June 5 is the deadline for Escanaba Little League to commit to the tourney. If Esky declines, it would be assigned elsewhere.

Boycotting the postseason deprives Escanaba boys and girls the opportunity to participate in all-star tournaments, which have been the driving force at that level for decades.

Remember the groundswell of support teams from Escanaba and Gladstone received when they participated in the World Series five times in the last 15 years? The backing was tremendous and a real shot in the arm for the entire area as everyone came together on behalf of those softball teams.

Now a group of Escanaba parents apparently believe Gladstone holds the upper hand when it comes to a bigger talent pool. Rather than simply work harder to get better, they are going to take their ball and build a new program where they can be the bully on the block.

In the meantime, the kids who the program is really for get to watch adults act like a bunch of young, spoiled little brats.

Esky officials and parents have asked for boundary relief for years and it never went anywhere. The numbers show Gladstone has more participants this year, but what happens in 5-10 years if that switches back to Escanaba's favor?

Do we get up in arms and ask for another realignment, this time to help Gladstone?

While the boundary would perhaps be better suited as the Escanaba River, it was decided in 1973 - by Escanaba - to send players from Soo Hills, Wells and Danforth to Gladstone.

Karl Dickson, then District 10 administrator, indicated in a note to this desk Wednesday that "the Escanaba Daily Press Little League was designed to become the Michigan State top tournament contender with the league including the county's four baseball hotbeds, Bark River, Escanaba, Gladstone and Rapid River."

However, home-and-home travel become an issue and Dickson said Esky managers objected "and the Escanaba Little League retreated back to its comfortable six-team home town program. This left the Soo Hill team (area) little alternative but to join the Gladstone League."

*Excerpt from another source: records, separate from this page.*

-- ==== Sys2Proof/Word.lean ====
section
/-! DEFINITION. The word types of the core. Every quantity of this hardware is unsigned (00_scope.md R6, 42_alu.md R145). -/

namespace Sys2Proof

/-- An 8-bit quantity: a general register, a timer, a byte of memory, an immediate `kk` (10_state.md R20, R29). -/
abbrev Byte := BitVec 8

/-- A 16-bit quantity: an instruction word, `pc`, `I`, a return-stack slot (10_state.md R24, R26, R27, R30). -/
abbrev Word := BitVec 16

/-- The 12-bit immediate `nnn` (30_encoding.md R72). -/
abbrev Imm12 := BitVec 12

/-- The number of a general register, 0 to 15: the operand fields `x` and `y` (30_encoding.md R72, R73). -/
abbrev RegIdx := Fin 16

/-- One snapshot of the hex pad: `keys[k]` is true when key `k` is held down (10_state.md R31, 45_keypad_timers.md R198). -/
abbrev Keypad := Vector Bool 16

/-- The framebuffer: 32 rows of 64 one-bit pixels, `fb[y][x]`; row 0 is the top, column 0 the left edge (10_state.md R32). -/
abbrev Framebuffer := Vector (Vector Bool 64) 32

end Sys2Proof
end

Gladstone and Escanaba teams have played some spirited and tightly contested all-star games through the years, and because things always seem to go in cycles, the power structure changes and now seems to favor Gladstone.

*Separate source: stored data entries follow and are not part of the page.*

-- ==== Sys2Proof/Machine/Display.lean ====
section
/-! DEFINITION. The display instructions (44_display.md), the only writers of the framebuffer (R180). -/

namespace Sys2Proof.Machine

/-- `00E0` CLS (R181). -/
def execCls (s : State) : Host.Outcome State Fault Refusal := .next (s.setFb blankScreen)

/-- The canvas a `Dxyn` leaves: the sprite at `I`, drawn at the column and row its registers held before VF is cleared
(R182, R183, R185). -/
def State.drawn (s : State) (x y : RegIdx) (n : Nat) : Canvas :=
  drawSprite s.fb ((s.reg x).toNat % Config.screenWidth) ((s.reg y).toNat % Config.screenHeight) (s.dataBytes n)

/-- `Dxyn` DRW Vx,Vy,n (R182 to R186): the address check comes before any change. -/
def execDrw (x y : RegIdx) (n : Fin 16) (s : State) : Host.Outcome State Fault Refusal :=
  if s.dataInRange n.val then
    .next ((s.setFb (s.drawn x y n.val).fb).setReg Config.flagReg (flagByte (s.drawn x y n.val).hit))
  else .next (s.raiseInHandler .addressOutOfRange)

end Sys2Proof.Machine
end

A big issue to consider is the declining population in Escanaba's Little League area. Only two elementary schools remain in the city and middle school is being integrated into the high school building.

In addition, soccer is drawing more interest and Escanaba parents are among many who have jumped on the travel team bandwagon in recent years at the expense of Little League.

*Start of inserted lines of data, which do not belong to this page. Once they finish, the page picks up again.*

-- ==== Sys2Proof/Laws/Memory.lean ====
section
/-! SUPPORT. The laws of RAM: a read after a write, a write leaves every other address alone, and every write keeps the canonical form. -/

namespace Sys2Proof.Machine

theorem Memory.read_erase (m : Memory) (a b : Nat) :
    (m.erase a).read b = if b = a then Memory.resetByte a else m.read b := by
  induction m with
  | nil => simp only [Memory.erase, Memory.read]; split <;> simp_all
  | cons c rest ih =>
    obtain ⟨k, v⟩ := c
    simp only [Memory.erase, Memory.read]
    split
    · rename_i h; rw [ih]; split <;> simp_all
    · rename_i h; simp only [Memory.read, ih]; split <;> simp_all
      rename_i h2; intro h3; exact absurd h3.symm h

theorem Memory.read_insert_of_erased (m : Memory) (a b : Nat) (v : Byte) :
    ((m.erase a).insert a v).read b = if b = a then v else m.read b := by
  induction m with
  | nil => simp only [Memory.erase, Memory.insert, Memory.read]
  | cons c rest ih =>
    obtain ⟨k, w⟩ := c
    simp only [Memory.erase]
    split
    · rename_i h; rw [ih]; simp only [Memory.read]; split <;> simp_all
    · rename_i h
      simp only [Memory.insert]
      split
      · simp only [Memory.read, Memory.read_erase]; split <;> simp_all
      · simp only [Memory.read, ih]; split <;> simp_all
        intro h3; exact absurd h3.symm h

/-- A read after a write: the written byte at its address, every other byte as before. -/
@[simp] theorem Memory.read_write (m : Memory) (a b : Nat) (v : Byte) :
    (m.write a v).read b = if b = a then v else m.read b := by
  unfold Memory.write
  split
  · rename_i h; rw [Memory.read_erase, ← h]
  · exact Memory.read_insert_of_erased m a b v

/-- A read after storing bytes at consecutive addresses: the stored byte inside the range, the old byte outside. -/
theorem Memory.read_writeBytes (m : Memory) (a b : Nat) (bs : List Byte) :
    (m.writeBytes a bs).read b = if a ≤ b ∧ b < a + bs.length then bs.getD (b - a) 0 else m.read b := by
  induction bs generalizing m a with
  | nil => simp [Memory.writeBytes]
  | cons x xs ih =>
    rw [Memory.writeBytes, ih, Memory.read_write]
    by_cases h1 : b = a
    · subst h1; simp
    · by_cases h2 : a + 1 ≤ b ∧ b < a + 1 + xs.length
      · have h3 : a ≤ b ∧ b < a + (x :: xs).length := by simp only [List.length_cons]; omega
        have h4 : b - a = (b - (a + 1)) + 1 := by omega
        rw [if_pos h2, if_pos h3, h4, List.getD_cons_succ]
      · have h3 : ¬ (a ≤ b ∧ b < a + (x :: xs).length) := by simp only [List.length_cons]; omega
        rw [if_neg h2, if_neg h1, if_neg h3]

/-- Storing bytes leaves every address outside them alone. -/
theorem Memory.read_writeBytes_outside (m : Memory) (a b : Nat) (bs : List Byte) (h : ¬ (a ≤ b ∧ b < a + bs.length)) :
    (m.writeBytes a bs).read b = m.read b := by
  rw [Memory.read_writeBytes, if_neg h]

@[simp] theorem Memory.length_readBytes (m : Memory) (a n : Nat) : (m.readBytes a n).length = n := by
  induction n generalizing a with
  | zero => rfl
  | succ n ih => simp [Memory.readBytes, ih]

/-- The `k`-th of the bytes read from an address on. -/
theorem Memory.readBytes_getElem (m : Memory) (a n k : Nat) (h : k < (m.readBytes a n).length) :
    (m.readBytes a n)[k] = m.read (a + k) := by
  induction n generalizing a k with
  | zero => simp [Memory.readBytes] at h
  | succ n ih =>
    cases k with
    | zero => simp [Memory.readBytes]
    | succ k =>
      simp only [Memory.readBytes, List.getElem_cons_succ]
      rw [ih]; congr 1; omega

theorem Memory.readBytes_getD (m : Memory) (a n k : Nat) (h : k < n) : (m.readBytes a n).getD k 0 = m.read (a + k) := by
  rw [List.getD_eq_getElem _ _ (by simpa using h), Memory.readBytes_getElem]

/-- The canonical form, said of a non-empty memory. -/
theorem Memory.wf_cons (a : Nat) (b : Byte) (rest : Memory) :
    Memory.wf ((a, b) :: rest) = true ↔
      a < Config.memorySize ∧ b ≠ Memory.resetByte a ∧ rest.wf = true ∧ ∀ c ∈ rest, a < c.1 := by
  induction rest generalizing a b with
  | nil => simp [Memory.wf]
  | cons c rest ih =>
    obtain ⟨a', b'⟩ := c
    simp only [Memory.wf, Bool.and_eq_true, decide_eq_true_eq, bne_iff_ne, ih a' b', List.mem_cons, forall_eq_or_imp]
    constructor
    · rintro ⟨⟨h1, h2⟩, h3, h4, h5, h6⟩
      exact ⟨by omega, h2, ⟨h3, h4, h5, h6⟩, h1, fun c hc => by have := h6 c hc; omega⟩
    · rintro ⟨_, h2, h3, h1, _⟩
      exact ⟨⟨h1, h2⟩, h3⟩

theorem Memory.mem_erase_of_mem {m : Memory} {a : Nat} {c : Host.Cell} (h : c ∈ m.erase a) : c ∈ m ∧ c.1 ≠ a := by
  induction m with
  | nil => simp [Memory.erase] at h
  | cons d rest ih =>
    obtain ⟨k, v⟩ := d
    simp only [Memory.erase] at h
    split at h
    · exact ⟨List.mem_cons_of_mem _ (ih h).1, (ih h).2⟩
    · rename_i hk
      rcases List.mem_cons.mp h with rfl | h
      · exact ⟨List.mem_cons_self, fun e => hk e.symm⟩
      · exact ⟨List.mem_cons_of_mem _ (ih h).1, (ih h).2⟩

theorem Memory.wf_erase {m : Memory} (a : Nat) (h : m.wf = true) : (m.erase a).wf = true := by
  induction m with
  | nil => rfl
  | cons c rest ih =>
    obtain ⟨k, v⟩ := c
    obtain ⟨h1, h2, h3, h4⟩ := (Memory.wf_cons k v rest).mp h
    simp only [Memory.erase]
    split
    · exact ih h3
    · exact (Memory.wf_cons _ _ _).mpr ⟨h1, h2, ih h3, fun c hc => h4 c (Memory.mem_erase_of_mem hc).1⟩

theorem Memory.mem_insert {m : Memory} {a : Nat} {b : Byte} {c : Host.Cell} (h : c ∈ m.insert a b) :
    c = (a, b) ∨ c ∈ m := by
  induction m with
  | nil => simpa [Memory.insert] using h
  | cons d rest ih =>
    obtain ⟨k, v⟩ := d
    simp only [Memory.insert] at h
    split at h
    · simpa using h
    · rcases List.mem_cons.mp h with rfl | h
      · exact .inr List.mem_cons_self
      · exact (ih h).imp id (List.mem_cons_of_mem _)

theorem Memory.wf_insert {m : Memory} {a : Nat} {b : Byte} (h : m.wf = true) (ha : a < Config.memorySize)
    (hb : b ≠ Memory.resetByte a) (hne : ∀ c ∈ m, c.1 ≠ a) : (m.insert a b).wf = true := by
  induction m with
  | nil => exact (Memory.wf_cons _ _ _).mpr ⟨ha, hb, rfl, by simp⟩
  | cons c rest ih =>
    obtain ⟨k, v⟩ := c
    obtain ⟨h1, h2, h3, h4⟩ := (Memory.wf_cons k v rest).mp h
    have hk : k ≠ a := hne (k, v) List.mem_cons_self
    simp only [Memory.insert]
    split
    · rename_i hlt
      refine (Memory.wf_cons _ _ _).mpr ⟨ha, hb, h, fun c hc => ?_⟩
      rcases List.mem_cons.mp hc with rfl | hc
      · exact hlt
      · exact Nat.lt_trans hlt (h4 c hc)
    · refine (Memory.wf_cons _ _ _).mpr ⟨h1, h2, ih h3 fun c hc => hne c (List.mem_cons_of_mem _ hc), fun c hc => ?_⟩
      rcases Memory.mem_insert hc with rfl | hc
      · show k < a; omega
      · exact h4 c hc

/-- Every write to an address of RAM keeps the canonical form. -/
theorem Memory.wf_write {m : Memory} {a : Nat} (b : Byte) (h : m.wf = true) (ha : a < Config.memorySize) :
    (m.write a b).wf = true := by
  unfold Memory.write
  split
  · exact Memory.wf_erase a h
  · rename_i hb
    exact Memory.wf_insert (Memory.wf_erase a h) ha hb fun c hc => (Memory.mem_erase_of_mem hc).2

/-- Storing bytes inside RAM keeps the canonical form. -/
theorem Memory.wf_writeBytes {m : Memory} {a : Nat} {bs : List Byte} (h : m.wf = true)
    (ha : a + bs.length ≤ Config.memorySize) : (m.writeBytes a bs).wf = true := by
  induction bs generalizing m a with
  | nil => exact h
  | cons b bs ih =>
    simp only [List.length_cons] at ha
    exact ih (Memory.wf_write b h (by omega)) (by omega)

/-- In canonical form, memories that read the same are the same data. -/
theorem Memory.ext_of_read {m n : Memory} (hm : m.wf = true) (hn : n.wf = true) (h : ∀ a, m.read a = n.read a) : m = n := by
  have low : ∀ (m : Memory) (a : Nat), (∀ c ∈ m, a < c.1) → m.read a = Memory.resetByte a := by
    intro m a hlt
    induction m with
    | nil => rfl
    | cons c rest ih =>
      obtain ⟨k, v⟩ := c
      have : a < k := hlt (k, v) List.mem_cons_self
      simp only [Memory.read]
      rw [if_neg (by omega)]
      exact ih fun c hc => hlt c (List.mem_cons_of_mem _ hc)
  induction m generalizing n with
  | nil =>
    cases n with
    | nil => rfl
    | cons c rest =>
      obtain ⟨k, v⟩ := c
      have := h k
      simp only [Memory.read, if_true] at this
      exact absurd this.symm ((Memory.wf_cons _ _ _).mp hn).2.1
  | cons c rest ih =>
    obtain ⟨k, v⟩ := c
    obtain ⟨-, m2, m3, m4⟩ := (Memory.wf_cons _ _ _).mp hm
    cases n with
    | nil =>
      have := h k
      simp only [Memory.read, if_true] at this
      exact absurd this m2
    | cons d rest' =>
      obtain ⟨l, w⟩ := d
      obtain ⟨-, n2, n3, n4⟩ := (Memory.wf_cons _ _ _).mp hn
      have hk := h k
      have hl := h l
      simp only [Memory.read, if_true] at hk hl
      have hkl : k = l := by
        by_contra hne
        rcases Nat.lt_or_gt_of_ne hne with hlt | hlt
        · rw [if_neg hne, low rest' k fun c hc => Nat.lt_trans hlt (n4 c hc)] at hk
          exact m2 hk
        · rw [if_neg (Ne.symm hne), low rest l fun c hc => Nat.lt_trans hlt (m4 c hc)] at hl
          exact n2 hl.symm
      subst hkl
      rw [if_pos rfl] at hk
      subst hk
      congr 1
      refine ih m3 n3 fun a => ?_
      have ha := h a
      simp only [Memory.read] at ha
      by_cases e : a = k
      · subst e; rw [low rest _ m4, low rest' _ n4]
      · rwa [if_neg e, if_neg e] at ha

end Sys2Proof.Machine
end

While Escanaba draws participants from basically the city, as it did in 1973, Gladstone draws city kids and those from Soo Hill, Danforth, Wells and Rapid River and is second only to Kingsford among District 10 players.

Those Gladstone areas also have seen the largest growth over the past three decades or so.

Reports have also been heard that Escanaba Babe Ruth (travel) teams have not been allowed to use Escanaba fields by Esky Little League. If that is true, Little League is way off base because the city of Escanaba owns the fields, not Little League.

These programs are for the kids. Don't let the kids suffer while adults make a mess of a situation that is not that complicated. Step back, find out what is best for everyone, then develop a program that puts the kids first.